Required action
Exact reproduction required: the lines below from the line with "inductive Op where" to the line with "0x7 => some .arm", both ends included, and no others.

§

-- ==== Sys2Proof/Decode.lean ====
section
/-! DEFINITION. The binary form (spec 30_encoding.md): the decoder from words, total and rejecting by name (R84), then
the encoder written from the same layout (R70, R71, R77, R78, R80), and the byte order of a serialised word
(20_memory.md R52). -/

namespace Sys2Proof

/-- Why a word list is not an operation: the three refusals of R84, operand words still missing (log 10), and a nonzero
bit of a SYM operand above its 2 * DUR_W bits, of which there is none at DUR_W = 16 (log 4). -/
inductive DecodeError where
  | illegalOp
  | reservedBits
  | countTooLarge
  | truncated
  | spareBits
  deriving DecidableEq, Repr

/-- The rows of the opcode map (R71). -/
inductive Op where
  | matchEntry
  | classify
  | decodeFrame
  | decodeRepeat
  | construct
  | process
  | arm
  | destroy
  | notify
  | take
  deriving DecidableEq, Repr

/-! ### Fields of an operation word (R70) -/

def opField (w : Word) : BitVec 4 := w.extractLsb' 0 4
def selField (w : Word) : BitVec 2 := w.extractLsb' 4 2
def reservedLow (w : Word) : BitVec 2 := w.extractLsb' 6 2
def countField (w : Word) : BitVec 7 := w.extractLsb' 8 7
def answerField (w : Word) : BitVec 1 := w.extractLsb' 15 1
def reservedHigh (w : Word) : BitVec 16 := w.extractLsb' 16 16

/-! ### The opcode map (R71, R76) -/

def opOfCode (c : BitVec 4) : Option Op :=
  match c.toNat with
  | 0x1 => some .matchEntry
  | 0x2 => some .classify
  | 0x3 => some .decodeFrame
  | 0x4 => some .decodeRepeat
  | 0x5 => some .construct
  | 0x6 => some .process
  | 0x7 => some .arm
  | 0x8 => some .destroy
  | 0x9 => some .notify
  | 0xA => some .take
  | _ => none

def codeOfOp : Op → BitVec 4
  | .matchEntry => 0x1
  | .classify => 0x2
  | .decodeFrame => 0x3
  | .decodeRepeat => 0x4
  | .construct => 0x5
  | .process => 0x6
  | .arm => 0x7
  | .destroy => 0x8
  | .notify => 0x9
  | .take => 0xA

/-- The agent column of R71. -/
def agentOfOp : Op → Agent
  | .matchEntry => .host
  | .classify => .host
  | .decodeFrame => .host
  | .decodeRepeat => .host
  | .construct => .host
  | .process => .worker
  | .arm => .worker
  | .destroy => .host
  | .notify => .capture
  | .take => .worker

def opOf : Instr → Op
  | .matchEntry _ _ => .matchEntry
  | .classify _ => .classify
  | .decodeFrame _ => .decodeFrame
  | .decodeRepeat _ => .decodeRepeat
  | .construct _ _ => .construct
  | .process => .process
  | .arm _ => .arm
  | .destroy _ => .destroy
  | .notify _ => .notify
  | .take => .take

/-- The agent whose step an operation is (R71, R89). -/
def agentOf (i : Instr) : Agent := agentOfOp (opOf i)

/-- Only MATCH uses SEL (R72, R75). -/
def usesSel (op : Op) : Bool := decide (op = .matchEntry)

/-- The operations with a batch operand use COUNT (R73, R75). -/
def usesCount (op : Op) : Bool :=
  decide (op = .decodeFrame) || decide (op = .decodeRepeat) || decide (op = .notify)

/-- The operations that call the peripheral use F (R74, R75). -/
def usesAnswer (op : Op) : Bool :=
  decide (op = .construct) || decide (op = .arm) || decide (op = .destroy)

/-! ### Operand words (R72, R74, R77, R12) -/

def entryOfSel (v : BitVec 2) : TimingEntry :=
  match v.toNat with
  | 0 => .lead
  | 1 => .zero
  | 2 => .one
  | _ => .rep

def selOfEntry : TimingEntry → BitVec 2
  | .lead => 0
  | .zero => 1
  | .one => 2
  | .rep => 3

def answerOfBit (v : BitVec 1) : Answer := if v = 0 then .success else .failure

def bitOfAnswer : Answer → BitVec 1
  | .success => 0
  | .failure => 1

/-- How many 32-bit words carry one SYM of 2 * DUR_W bits: one at DUR_W = 16 (R77). DESIGN CHOICE (log 4): a wider SYM
word is carried in 32-bit words, the lowest first. -/
def wordsPerSym (durW : Nat) : Nat := (2 * durW + 31) / 32

/-- The number whose 32-bit words are ws, the lowest first. -/
def natOfWords : List Word → Nat
  | [] => 0
  | w :: ws => w.toNat + 2 ^ 32 * natOfWords ws

/-- The k lowest 32-bit words of n, the lowest first. -/
def wordsOfNat : Nat → Nat → List Word
  | 0, _ => []
  | k + 1, n => BitVec.ofNat 32 n :: wordsOfNat k (n / 2 ^ 32)

/-- SYM = {DL, DH}, each of DUR_W bits (R77); none where a bit above them is nonzero (log 4). -/
def symOfWords (durW : Nat) (ws : List Word) : Option Symbol :=
  if natOfWords ws < 2 ^ (2 * durW) then some ⟨natOfWords ws % 2 ^ durW, natOfWords ws / 2 ^ durW⟩ else none

def wordsOfSym (durW : Nat) (x : Symbol) : List Word :=
  wordsOfNat (wordsPerSym durW) (x.dh + 2 ^ durW * x.dl)

/-- The n symbols whose SYM words follow each other in ws (R80). -/
def symsOfWords (durW : Nat) : Nat → List Word → Option (List Symbol)
  | 0, _ => some []
  | n + 1, ws =>
    match symOfWords durW (ws.take (wordsPerSym durW)), symsOfWords durW n (ws.drop (wordsPerSym durW)) with
    | some x, some b => some (x :: b)
    | _, _ => none

/-- The SYM words of a batch, symbol 0 first (R80). -/
def wordsOfSyms (durW : Nat) (b : List Symbol) : List Word := b.flatMap (wordsOfSym durW)

/-! ### Decoding (R84) -/

/-- Is a reserved bit, or a field the operation does not use, nonzero (R75)? -/
def reservedNonzero (op : Op) (w : Word) : Bool :=
  decide (reservedLow w ≠ 0) || decide (reservedHigh w ≠ 0)
    || (!usesSel op && decide (selField w ≠ 0))
    || (!usesCount op && decide (countField w ≠ 0))
    || (!usesAnswer op && decide (answerField w ≠ 0))

/-- The checks of R84, in its order. -/
def checkHeader (maxSymbols : Nat) (w : Word) : Except DecodeError Op :=
  match opOfCode (opField w) with
  | none => .error .illegalOp
  | some op =>
    if reservedNonzero op w then .error .reservedBits
    else if maxSymbols < (countField w).toNat then .error .countTooLarge
    else .ok op

/-- k of R80: how many operand words follow a legal operation word. -/
def operandWords (durW : Nat) (op : Op) (w : Word) : Nat :=
  match op with
  | .matchEntry => wordsPerSym durW
  | .classify => wordsPerSym durW
  | .decodeFrame => (countField w).toNat * wordsPerSym durW
  | .decodeRepeat => (countField w).toNat * wordsPerSym durW
  | .construct => 1
  | .process => 0
  | .arm => 0
  | .destroy => 0
  | .notify => (countField w).toNat * wordsPerSym durW
  | .take => 0

/-- The first n words of a list and the rest, or none where there are fewer. -/
def readWords : Nat → List Word → Option (List Word × List Word)
  | 0, ws => some ([], ws)
  | _ + 1, [] => none
  | n + 1, w :: ws => (readWords n ws).map fun r => (w :: r.1, r.2)

/-- The operation of a legal operation word w and its operand words xs, k of them (R80); none where xs do not carry
symbols of DUR_W bits. -/
def instrOf (durW : Nat) (op : Op) (w : Word) (xs : List Word) : Option Instr :=
  match op with
  | .matchEntry => (symOfWords durW xs).map (.matchEntry (entryOfSel (selField w)))
  | .classify => (symOfWords durW xs).map .classify
  | .decodeFrame => (symsOfWords durW (countField w).toNat xs).map .decodeFrame
  | .decodeRepeat => (symsOfWords durW (countField w).toNat xs).map .decodeRepeat
  | .construct => xs.head?.map (.construct (answerOfBit (answerField w)))
  | .process => some .process
  | .arm => some (.arm (answerOfBit (answerField w)))
  | .destroy => some (.destroy (answerOfBit (answerField w)))
  | .notify => (symsOfWords durW (countField w).toNat xs).map .notify
  | .take => some .take

/-- Total decoding of a word list: the operation it begins with and the words left (R84, R80). -/
def decode (p : Config.Params) (ws : List Word) : Except DecodeError (Instr × List Word) :=
  match ws with
  | [] => .error .truncated
  | w :: rest =>
    match checkHeader p.maxSymbols w with
    | .error e => .error e
    | .ok op =>
      match readWords (operandWords p.durW op w) rest with
      | none => .error .truncated
      | some r =>
        match instrOf p.durW op w r.1 with
        | none => .error .spareBits
        | some i => .ok (i, r.2)

/-! ### Encoding (R70, R71, R77, R78, R80) -/

/-- OPW = {16'b0, F, COUNT[6:0], 2'b0, SEL[1:0], OP[3:0]} (R70). -/
def opWord (op : Op) (sel : BitVec 2) (count : BitVec 7) (f : BitVec 1) : Word :=
  (0 : BitVec 16) ++ (f ++ (count ++ ((0 : BitVec 2) ++ (sel ++ codeOfOp op))))

/-- COUNT of a batch operand (R73). -/
def countOf (b : List Symbol) : BitVec 7 := BitVec.ofNat 7 b.length

/-- The operation word of an instruction (R70, R71). -/
def headerWord (i : Instr) : Word :=
  match i with
  | .matchEntry e _ => opWord .matchEntry (selOfEntry e) 0 0
  | .classify _ => opWord .classify 0 0 0
  | .decodeFrame b => opWord .decodeFrame 0 (countOf b) 0
  | .decodeRepeat b => opWord .decodeRepeat 0 (countOf b) 0
  | .construct f _ => opWord .construct 0 0 (bitOfAnswer f)
  | .process => opWord .process 0 0 0
  | .arm f => opWord .arm 0 0 (bitOfAnswer f)
  | .destroy f => opWord .destroy 0 0 (bitOfAnswer f)
  | .notify b => opWord .notify 0 (countOf b) 0
  | .take => opWord .take 0 0 0

/-- The operand words of an instruction, symbol 0 first (R80). -/
def operandsOf (durW : Nat) (i : Instr) : List Word :=
  match i with
  | .matchEntry _ x => wordsOfSym durW x
  | .classify x => wordsOfSym durW x
  | .decodeFrame b => wordsOfSyms durW b
  | .decodeRepeat b => wordsOfSyms durW b
  | .construct _ c => [c]
  | .process => []
  | .arm _ => []
  | .destroy _ => []
  | .notify b => wordsOfSyms durW b
  | .take => []

/-- The words of an instruction (R80). -/
def encode (durW : Nat) (i : Instr) : List Word := headerWord i :: operandsOf durW i

/-! ### Serialisation (20_memory.md R52): bits [7:0] in the first byte -/

/-- The k lowest bytes of v, low byte first. -/
def bytesOfNat (k v : Nat) : List Byte :=
  (List.range k).map fun j => BitVec.ofNat 8 (v / 2 ^ (8 * j))

/-- The number whose bytes are bs, low byte first. -/
def natOfBytes (bs : List Byte) : Nat :=
  bs.foldr (fun b acc => b.toNat + 256 * acc) 0

def bytesOfWord (w : Word) : List Byte := bytesOfNat 4 w.toNat

def wordOfBytes (bs : List Byte) : Word := BitVec.ofNat 32 (natOfBytes bs)

/-! ### The opcode table's numbering -/

/-- COUNT is 7 bits, so no operation is longer than this (R70, R80). -/
def longestOperation (durW : Nat) : Nat := 1 + 127 * wordsPerSym durW

/-- The words of an instruction whose bits are w numbered from bit 0 of its first word, every bit at nbits and above
zero: word k is bits 32k+31..32k. -/
def wordsOfTable (durW nbits w : Nat) : List Word :=
  (List.range (longestOperation durW)).map fun k => BitVec.ofNat 32 (w % 2 ^ nbits / 2 ^ (32 * k))

/-- The instruction the decoder reads from a row's bits, at the default parameters. -/
def decodeTableWord (nbits w : Nat) : Option Instr :=
  match decode Config.defaults (wordsOfTable Config.defaults.durW nbits w) with
  | .ok r => some r.1
  | .error _ => none

end Sys2Proof
end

§

Result of the exercise
inductive Op where
  | matchEntry
  | classify
  | decodeFrame
  | decodeRepeat
  | construct
  | process
  | arm
  | destroy
  | notify
  | take
  deriving DecidableEq, Repr

/-! ### Fields of an operation word (R70) -/

def opField (w : Word) : BitVec 4 := w.extractLsb' 0 4
def selField (w : Word) : BitVec 2 := w.extractLsb' 4 2
def reservedLow (w : Word) : BitVec 2 := w.extractLsb' 6 2
def countField (w : Word) : BitVec 7 := w.extractLsb' 8 7
def answerField (w : Word) : BitVec 1 := w.extractLsb' 15 1
def reservedHigh (w : Word) : BitVec 16 := w.extractLsb' 16 16

/-! ### The opcode map (R71, R76) -/

def opOfCode (c : BitVec 4) : Option Op :=
  match c.toNat with
  | 0x1 => some .matchEntry
  | 0x2 => some .classify
  | 0x3 => some .decodeFrame
  | 0x4 => some .decodeRepeat
  | 0x5 => some .construct
  | 0x6 => some .process
  | 0x7 => some .arm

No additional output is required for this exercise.